Ci sono 4 esigenze dell’esperienza microstorica:
1- RESTITUTIRE DENSITA’ AL PASSATO andando contro la dimensione etico politica della
storiografia e contro la storia quantitativa e modellizzante. Si tratta di andare a raccontare una
storia che non generalizza di fronte all’estrema complessità del reale. I percorsi storici non sono
lineari, vanno recuperati la complessità e la contraddittorietà dei fatti sociali. “COMPLICARE IL
QUADRO” per cogliere un passato fatto di sopravvivenze, anticipazioni, incertezze, cambiamenti.
2- RIQUALIFICARE IL CONTESTO perché l’esame di contesti concreti nella loro complessità fa
emergere nuovi terreni di indagine, contesti definiti e tendenzialmente limitati. Ma non si tratta
solo di una riduzione delle dimensioni dell’oggetto ma anche di una nuova condizione dello
sguardo. Si tratta di casi di studio da indagare in profondità per esempio…non di un’analisi delle
macro categorie omogenee. Quindi la riduzione di scala può risultare nella messa a fuoco della
storia dei piccoli e degli esclusi, persone che tramite quest’analisi recuperano peso e colore.
3- DARE ATTENZIONE ALL’AGENCY INDIVIDUALE, cioè allo spazio di manovra che il singolo ha nel
contesto in cui si muove. Quindi si guarda sia le strategie, le scelte e le pratiche individuali ma
anche il loro rapporto con la loro dimensione interazionale. Strutture sociali viste come reti di
relazioni, con un costante rinegoziare dei confini tra individui e gruppi, che quindi sono visti in
modo statico.
4- ESPLICITARE LE PROCEDURE: METODOLOGIA E NARRAZIONE nel senso che si abbandona
l’assertività onnisciente dello storico per un approccio sperimentale verso la ricerca storica, grazie
alla complementarietà tra consapevolezza teorica e lavoro empirico.

CI sono due approcci diversi nella microstoria, che non comunicano molto tra loro:
1- Quello sociale: il centro dell’analisi sono i comportamenti e le strategie di attori che
vengono inquadrati precisamente nelle reti di relazioni sociali, indagate anch’esse.

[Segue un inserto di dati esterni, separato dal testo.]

/-- New deficits at the opening of a batch (R260). -/
def openDeficits (s : State) : State :=
  s.each (List.range 32) fun s p =>
    let w : Int := ((Tbl.get 1 p s.regs.partWeight).toNat : Nat)
    s.modPart p fun x => { x with deficit := if (s.bulkOrder p).isEmpty then 0 else min (x.deficit + w) (4 * w) }

/-- Partitions with a ready bulk call by deficit, then number (R260). -/
def deficitOrder (s : State) : List Nat :=
  sortBy (fun a b => keyLt [-(s.part a).deficit, (a : Int)] [-(s.part b).deficit, (b : Int)])
    ((List.range 32).filter fun p => !(s.bulkOrder p).isEmpty)

/-- The step that a full stage area left out heads the next batch (R212). -/
def headBatch (s : State) : State × Plan :=
  match s.splitHead with
  | none => (s, { calls := [], split := none })
  | some c =>
    let s := { s with splitHead := none }
    if s.callReady c then
      let p := (s.call c).partition
      ((if (s.call c).premium then s else s.modPart p fun x => { x with deficit := max (x.deficit - 1) (-1024) }), { calls := [c], split := none })
    else (s, { calls := [], split := none })

/-- Fill a batch: premium calls, then the two passes over bulk calls. -/
def fillBatch (s : State) (pl : Plan) : State × Plan :=
  let pl := s.takeCalls pl s.premiumOrder
  let order := s.deficitOrder
  let go (leftover : Bool) (x : State × Plan) : State × Plan :=
    order.foldl (fun x p => x.1.takeBulk x.2 p leftover (x.1.bulkOrder p)) x
  go true (go false (s, pl))

/-! ### Issuing steps -/

/-- Rows of the embedding matrix: the vocabulary of prompt tokens (R236). -/
def embeddingRows (s : State) (g : Gen) : Option Nat := ((s.matsOf g).find? fun m => m.kind == 2).map fun m => m.inputs

/-- A new prompt token at or above the vocabulary. -/
def badTokens (s : State) (g : Gen) (n : NextStep) : Bool :=
  decide (0 < n.prompt) && (s.embeddingRows g).any fun v => n.tokens.any fun t => decide (v ≤ t)

/-- The call's pinned generation is not resident here (R208). -/
def graftMissing (s : State) (c : Nat) : Bool :=
  let e := s.call c
  e.hasGraft && (s.graft? e.graftHandle e.graftGen).isNone

/-- A grafted step under another image than the graft's (Table 10-3). -/
def noteGraftImage (s : State) (c image : Nat) : State :=
  let e := s.call c
  if e.hasGraft && (s.graft? e.graftHandle e.graftGen).any fun g => g.imageId != 0 && g.imageId != image then
    s.count Ctr.graftImageMismatch
  else s

/-- A step begins on this position: its call runs. -/
def beginStep (s : State) (x : Step) : State :=
  let s := s.noteGraftImage x.call x.image
  ({ s with steps := s.steps ++ [{ x with
      startedAt := s.now, cont := (if x.premium then s.regs.contPremium else s.regs.contBulk).toNat }] }).modCall x.call fun e =>
    { e with state := .running }

/-- Issue a ready call's next step into the latest batch (R187). -/
def issueStep (s : State) (c : Nat) : State :=
  let e := s.call c
  match s.nextStep c, s.liveGen with
  | some n, some g =>
    if s.badTokens g n then s.endCall c .badToken none
    else if s.graftMissing c then s.endCall c .badGraft none
    else
      let mine := s.stepsOf c
      let s := s.beginStep {
        call := c, step := e.step + mine.length, kind := n.kind, tokens := n.tokens,
        first := e.kvLen + (mine.map fun x => x.tokens.length).sum, premium := e.premium, partition := e.partition,
        epoch := s.weights.epoch, image := g.imageId, samples := n.samples, batch := s.batchNo }
      if e.tune.isSome then s else s.modCall c fun e => { e with issuedPrompt := e.issuedPrompt + n.prompt }
  | _, _ => s

/-! ### Opening and closing a batch (R189) -/

/-- Every step in flight has left position 0's first layer. -/
def firstLayerFree (s : State) : Bool :=
  s.steps.all fun x =>
    let ms := (s.stepMats x).filter fun m => m.kind == 0
    let l := ms.foldl (fun a m => min a m.layer) ((ms.map fun m => m.layer).headD 0)
    x.discarded || (s.call x.call).tune.isSome || x.drafting.isSome ||
      ms.all fun m => m.layer != l || matDone x x.tokens.length m

/-- The fields of SCHED_CTRL that a batch takes (R188). -/
def latchSched (s : State) : State :=
  { s with sched := { batchMax := s.regs.batchMax.toNat, chunkLen := s.regs.chunkLen.toNat, batchWindow := s.regs.batchWindow.toNat,
                      preemptWait := s.regs.preemptWait.toNat } }

/-- The lowest layer of the live generation, which a batch enters first. -/
def firstLayer (s : State) : Nat :=
  let ls := ((s.liveGen.map s.matsOf).getD []).filter fun m => m.kind == 0
  ls.foldl (fun a m => min a m.layer) ((ls.map fun m => m.layer).headD 0)

/-- A batch closes: the steps of its calls enter the first layer together, the restore of a saved chunk among them (R189, R195), and
their grafts are staged (R212). A call that is no longer ready has left it. -/
def closeBatch (s : State) (pl : Plan) : State :=
  let s := { s with batch := none, batchNo := s.batchNo + 1 }
  let s := s.each pl.calls fun s c =>
    if !s.callReady c then s else if savedCall (s.call c) then s.restoreCall c else s.issueStep c
  let s := match pl.split with
    | some c => { s with splitHead := some c }.count Ctr.graftBatchSplits
    | none => s
  let s := if s.steps.any fun x => x.batch == s.batchNo && (s.stagedGraft x.call).isSome then
      match s.liveGen with
      | some g => s.stageFor g.imageId s.batchNo s.firstLayer
      | none => s
    else s
  (s.count Ctr.batches).settle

2- Quello culturale: il centro dell’analisi sono frammenti di comportamenti che rivelano il
significato culturale che gli attori attribuiscono al loro universo sociale.
E’ la contestualizzazione a fare la differenza e di fatto si tratta di due prospettive intrecciate tra
loro.

La microstoria e la dimensione globale. La storia globale ha dato vita negli ultimi decenni a
una proliferazione di pubblicazioni, ricerche, riviste, che analizzano la connessione tra varie
parti e culture del mondo per comprendere i fenomeni e le situazioni un tempo studiati come
realtà chiuse in se stesse. Questo sembra lontanissimo dalla microstoria ma non è proprio
così, esistono convergenze possibili:
1- Recuperare la dimensione umana e individuale in un racconto storico globale,
individuando maggiore spazio per la soggettività e l’agency individuale in un racconto
storico globale.
2- Ritornare alle fonti primarie tramite la microstoria, abbandonando il predominio delle
fonti secondarie.
3- Il recupero della microanalisi può risultare in una inferiore ossessione con l’analisi del
movimento che la storia globale tende ad avere. Con questa fissazione infatti viene
tralasciato tutto quanto risulti poco mobile o ai margini, quindi serve utilizzare la
microstoria nella storia globale per analizzare le specificità dei singoli contesti.
4- Storia globale innervata di una dimensione microanalitica come la storia dei mercanti
sefarditi livornesi studiati da Francesca Trivellato per individuare connessioni extra locali
ma anche quello dei contesti locali che mantengono proprie consistenti peculiarità.